Work instruction.
Can you return the records below exactly as they stand, but only from the first line through the one with "witness for the"?

Saved data entries
-- ==== Sys2Proof/Tests/Slice0.lean ====
section
/-! SUPPORT. Tests of the model on words and vectors written out from spec/95_test_vectors.md and from the rules cited, and a
witness for the hypotheses of every statement in Certificates/Slice0/Obligations.lean that has any. -/

namespace Sys2Proof.Tests

open Sys2Proof Sys2Proof.Machine

/-! ### Helpers -/

/-- Depths 2 and 1, the illustrative sentinel of the vectors, a ready budget of 2 and a poll budget of 2. -/
def par : Params := ⟨2, 1, 0xFFFFFFFF, .finite 2, 2⟩

/-- An environment whose turn is this agent's and whose data line has this level. -/
def envOf (turn : Agent) (data : Bool) : Env := ⟨turn, data, true, 0x0007D0, 0x77⟩

/-- A chip that keeps its contract, awake, with the value -100 to deliver and `n` pulses seen. -/
def goodChip (n : Nat) : Chip := ⟨some .one, some .one, some 0xFFFF9C, some n, some false, true⟩

/-- A state in the form of the vectors V4 and V6: `(ACT, PHASE, CLK, CNT, SR, RDY, INQ, OUTQ)`, in mode 1, the line high. -/
def st (act : Bool) (phase : PhaseCode) (clk : Bool) (cnt sr : Word) (rdy : Nat) (inq outq : List Word) : State where
  block := ⟨.one, act, phase, cnt, sr, .finite rdy, clk, inq, outq⟩
  chip  := Chip.unknown false
  host  := HostState.start []
  par   := par
  env   := envOf .host true
  tick  := 0

/-- The block of a next state is the one given. -/
def leaves (r : Result) (t : State) : Bool :=
  match r with
  | .next u => u.block == t.block
  | .fault _ => false
  | .refused _ => false

/-- The response of a next state is the one given. -/
def answersWith (r : Result) (x : Response) : Bool :=
  match r with
  | .next u => u.host.resp == some x && u.host.port == none
  | .fault _ => false
  | .refused _ => false

/-- The outcome is this refusal. -/
def refusedWith (r : Result) (x : Refusal) : Bool :=
  match r with
  | .next _ => false
  | .fault _ => false
  | .refused y => x == y

/-- An environment in which the sequencer moves, sees the level, and the chip is not put to sleep. -/
def seqEnv (d : Option Bool) : Env := { envOf .sequencer (d.getD true) with sleeps := false }

/-- Environments in which the sequencer alone moves and sees the levels. -/
def seqEnvs (ds : List (Option Bool)) : List Env := ds.map seqEnv

theorem seqEnvs_sees (ds : List (Option Bool)) : sequencerSees ds (seqEnvs ds) := by
  induction ds with
  | nil => trivial
  | cons d ds ih => exact ⟨rfl, fun b h => by simp [seqEnv, envOf, h], ih⟩

/-- So many turns of the host. -/
def hostEnvs (n : Nat) : List Env := List.replicate n { envOf .host true with sleeps := false }

theorem hostEnvs_hostOnly (n : Nat) : hostOnly (hostEnvs n) := fun e h => by rw [List.eq_of_mem_replicate h]; rfl

theorem hostEnvs_length (n : Nat) : (hostEnvs n).length = n := List.length_replicate

theorem turnsOf_seqEnvs (ds : List (Option Bool)) : turnsOf .sequencer (seqEnvs ds) = seqEnvs ds := by
  induction ds with
  | nil => rfl
  | cons d ds ih => exact congrArg (seqEnv d :: ·) ih

/-- A schedule of the sequencer alone has no turn of others. -/
theorem othersQuiet_seqEnvs (ds : List (Option Bool)) (s : State) : othersQuiet (seqEnvs ds) s := by
  induction ds generalizing s with
  | nil => trivial
  | cons d ds ih => exact ⟨fun h => absurd rfl h, fun t _ => ih t⟩

/-- A quiet turn of the host first, then the sequencer alone. -/
theorem othersQuiet_first (ds : List (Option Bool)) {s : State} (h : ∀ e ∈ hostEnvs 1, quietTurn { s with env := e }) :
    othersQuiet (hostEnvs 1 ++ seqEnvs ds) s :=
  ⟨fun _ => h _ (List.mem_singleton.2 rfl), fun t _ => othersQuiet_seqEnvs ds t⟩

/-! ### Decoding: words written out bit by bit from R60, R61 and R64 -/

/-- RESTART: `op = 0001`, `arg = 0`. -/
theorem test_decode_restart : decodeCommand 0b000100000000000000000000000000000000 = .ok .restart := by decide
/-- PUSH 25: `op = 0010`, `arg = 11001` (V2). -/
theorem test_decode_push : decodeCommand 0b001000000000000000000000000000011001 = .ok (.push 25) := by decide
/-- ACTIVATE: `op = 0011`. -/
theorem test_decode_activate : decodeCommand 0b001100000000000000000000000000000000 = .ok .activate := by decide
/-- DEACTIVATE: `op = 0100`. -/
theorem test_decode_deactivate : decodeCommand 0b010000000000000000000000000000000000 = .ok .deactivate := by decide
/-- POLL: `op = 0101`. -/
theorem test_decode_poll : decodeCommand 0b010100000000000000000000000000000000 = .ok .poll := by decide
/-- POP: `op = 0110`. -/
theorem test_decode_pop : decodeCommand 0b011000000000000000000000000000000000 = .ok .pop := by decide
/-- SETMODE 128: `op = 0111` (V1). -/
theorem test_decode_setmode : decodeCommand 0b011100000000000000000000000010000000 = .ok (.setmode 128) := by decide
/-- DECODE with bits 31 and 0 set: `op = 1000`. -/
theorem test_decode_decode : decodeCommand 0b100010000000000000000000000000000001 = .ok (.decode 0x80000001) := by decide
/-- PARK: `op = 1001`. -/
theorem test_decode_park : decodeCommand 0b100100000000000000000000000000000000 = .ok .park := by decide
/-- UNPARK: `op = 1010`. -/
theorem test_decode_unpark : decodeCommand 0b101000000000000000000000000000000000 = .ok .unpark := by decide
/-- The six positions of R64. -/
theorem test_decode_phases : decodePhase 0b000 = .ok .uFetch ∧ decodePhase 0b001 = .ok .uWaitrdy ∧
    decodePhase 0b010 = .ok .uHi ∧ decodePhase 0b011 = .ok .uLo ∧ decodePhase 0b100 = .ok .uEmit ∧
    decodePhase 0b101 = .ok .uParked := by decide
/-- V5: the reserved words, each by its name, at both ends of the ranges of R63. -/
theorem test_decode_reserved : decodeCommand 0x000000000 = .error .badOpcode ∧ decodeCommand 0xB00000000 = .error .badOpcode ∧
    decodeCommand 0xF00000000 = .error .badOpcode ∧ decodeCommand 0x100000001 = .error .nonzeroArg ∧
    decodeCommand 0x500000019 = .error .nonzeroArg ∧ decodeCommand 0xAFFFFFFFF = .error .nonzeroArg ∧
    decodePhase 6 = .error .badPhase ∧ decodePhase 7 = .error .badPhase := by decide
/-- The words of V4 that the encoder must give. -/
theorem test_encode : encode (.push 0xFFFFFFFF) = .command 0x2FFFFFFFF ∧ encode .unpark = .command 0xA00000000 ∧
    encode (.decode 0x1000000) = .command 0x801000000 ∧ encode .uLo = .phase 3 := by decide

/-! ### Well-formedness: an ill-formed term for each check -/

/-- R6: `INQ_DEPTH ≥ 1`. -/
theorem test_ill_formed_inq : Params.wellFormed ⟨0, 1, 0xFFFFFFFF, .finite 2, 2⟩ = false := by decide
/-- R6: `OUTQ_DEPTH ≥ 1`. -/
theorem test_ill_formed_outq : Params.wellFormed ⟨1, 0, 0xFFFFFFFF, .finite 2, 2⟩ = false := by decide
/-- R57: `2^27 ≤ SENTINEL`. -/
theorem test_ill_formed_sentinel : Params.wellFormed ⟨1, 1, 0x7FFFFFF, .finite 2, 2⟩ = false := by decide
/-- R6: `POLL_BUDGET ≥ 1`. -/
theorem test_ill_formed_polls : Params.wellFormed ⟨1, 1, 0x8000000, .finite 2, 0⟩ = false := by decide
/-- R6: parameters at the ends of their ranges. -/
theorem test_well_formed_params : Params.wellFormed ⟨1, 1, 0x8000000, .unbounded, 1⟩ = true := by decide
/-- R66: a name used before any line binds it. -/
theorem test_ill_formed_name : programWellFormed [] [⟨none, .cmd (.decode (.name 0)), false⟩] = false := by decide
/-- R66: a name bound to a command that answers nothing. -/
theorem test_ill_formed_binding : programWellFormed [] [⟨some 0, .cmd .activate, false⟩] = false := by decide
/-- R66: `w <- POP`, `s <- DECODE w`. -/
theorem test_well_formed_program :
    programWellFormed [] [⟨some 0, .cmd .pop, false⟩, ⟨some 1, .cmd (.decode (.name 0)), false⟩] = true := by decide

/-! ### Host commands (V1, V3, V4) -/

/-- V4 row 1. -/
theorem test_restart_clears : leaves (exec .restart (st false 3 true 7 0x2ABCD 4 [] [])) (st false 0 false 0 0 0 [] []) = true := by
  decide
/-- V4 row 2: the queues and `ACT` are kept. -/
theorem test_restart_keeps_queues :
    leaves (exec .restart (st true 5 true 0 0 0 [25] [0x7])) (st true 0 false 0 0 0 [25] [0x7]) = true := by decide
/-- V4 row 5. -/
theorem test_push_appends : leaves (exec (.push 27) (st false 0 false 0 0 0 [0x19] [])) (st false 0 false 0 0 0 [0x19, 0x1B] []) = true := by
  decide
/-- V4 row 6: on a full queue the command stays at the port. -/
theorem test_push_holds :
    (match step { st false 0 false 0 0 0 [1, 2] [] with host := { HostState.start [] with port := some 0x200000019 } } with
      | .next t => t.host.port == some 0x200000019 && t.block.inq == [1, 2]
      | .fault _ => false
      | .refused _ => false) = true := by decide
/-- V4 row 8. -/
theorem test_activate : leaves (exec .activate (st false 2 false 9 1 1 [] [])) (st true 2 false 9 1 1 [] []) = true := by decide
/-- V4 row 10: the clock stays high. -/
theorem test_deactivate : leaves (exec .deactivate (st true 3 true 3 0x5 9 [] [])) (st false 3 true 3 0x5 9 [] []) = true := by decide
/-- V4 rows 11 and 12. -/
theorem test_poll : answersWith (exec .poll (st true 0 false 0 0 0 [] [])) (.flag false) = true ∧
    answersWith (exec .poll (st true 0 false 0 0 0 [] [0x2468AD])) (.flag true) = true := by decide
/-- V4 row 13. -/
theorem test_pop : leaves (exec .pop (st true 0 false 0 0 0 [] [0x2468AD, 0x7])) (st true 0 false 0 0 0 [] [0x7]) = true ∧
    answersWith (exec .pop (st true 0 false 0 0 0 [] [0x2468AD, 0x7])) (.word 0x2468AD) = true := by decide
/-- V4 row 14. -/
theorem test_pop_empty : refusedWith (exec .pop (st true 0 false 0 0 0 [] [])) .popEmpty = true := by decide
/-- V1: 0, 4 and a software -1 are coerced to 1; 3 stands. -/
theorem test_setmode : coerce 0 = .one ∧ coerce 1 = .one ∧ coerce 2 = .two ∧ coerce 3 = .three ∧ coerce 4 = .one ∧
    coerce 128 = .one ∧ coerce 0xFFFFFFFF = .one := by decide
/-- V3 rows 4, 5, 10, 11, 13, 19. -/
theorem test_decode_sample : sampleWord (decodeSample 0x0FFFFFE .one) = 0x007FFFFF ∧
    sampleWord (decodeSample 0x1000000 .one) = 0xFF800000 ∧ sampleWord (decodeSample 0x3FFFFFF .three) = 0x007FFFFF ∧
    sampleWord (decodeSample 0x3FFFFFF .one) = 0x00FFFFFF ∧ sampleWord (decodeSample 0x400000D .three) = 0xFF800001 ∧
    sampleWord (decodeSample 0x8000000 .three) = 0 := by decide
/-- V3 rows 20 and 21: the largest operand as the sentinel and not. -/
theorem test_decode_sentinel :
    answersWith (exec (.decode 0xFFFFFFFF) (st true 0 false 0 0 0 [] [])) (.failure .sensorNotResponding) = true ∧
    sampleWord (decodeSample 0xFFFFFFFF .one) = 0x7EFFFFFF := by decide
/-- V4 row 15: the train is cut short, the working registers stay. -/
theorem test_park : leaves (exec .park (st true 2 false 12 0x1FFF 3 [] [])) (st true 5 true 12 0x1FFF 3 [] []) = true := by decide
/-- V4 rows 16 and 17. -/
theorem test_unpark : leaves (exec .unpark (st true 5 true 12 0x1FFF 3 [] [])) (st true 0 false 0 0 0 [] []) = true ∧
    leaves (exec .unpark (st false 3 true 3 0x5 9 [] [])) (st false 0 false 0 0 0 [] []) = true := by decide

Completed exercise.
-- ==== Sys2Proof/Tests/Slice0.lean ====
section
/-! SUPPORT. Tests of the model on words and vectors written out from spec/95_test_vectors.md and from the rules cited, and a
witness for the hypotheses of every statement in Certificates/Slice0/Obligations.lean that has any. -/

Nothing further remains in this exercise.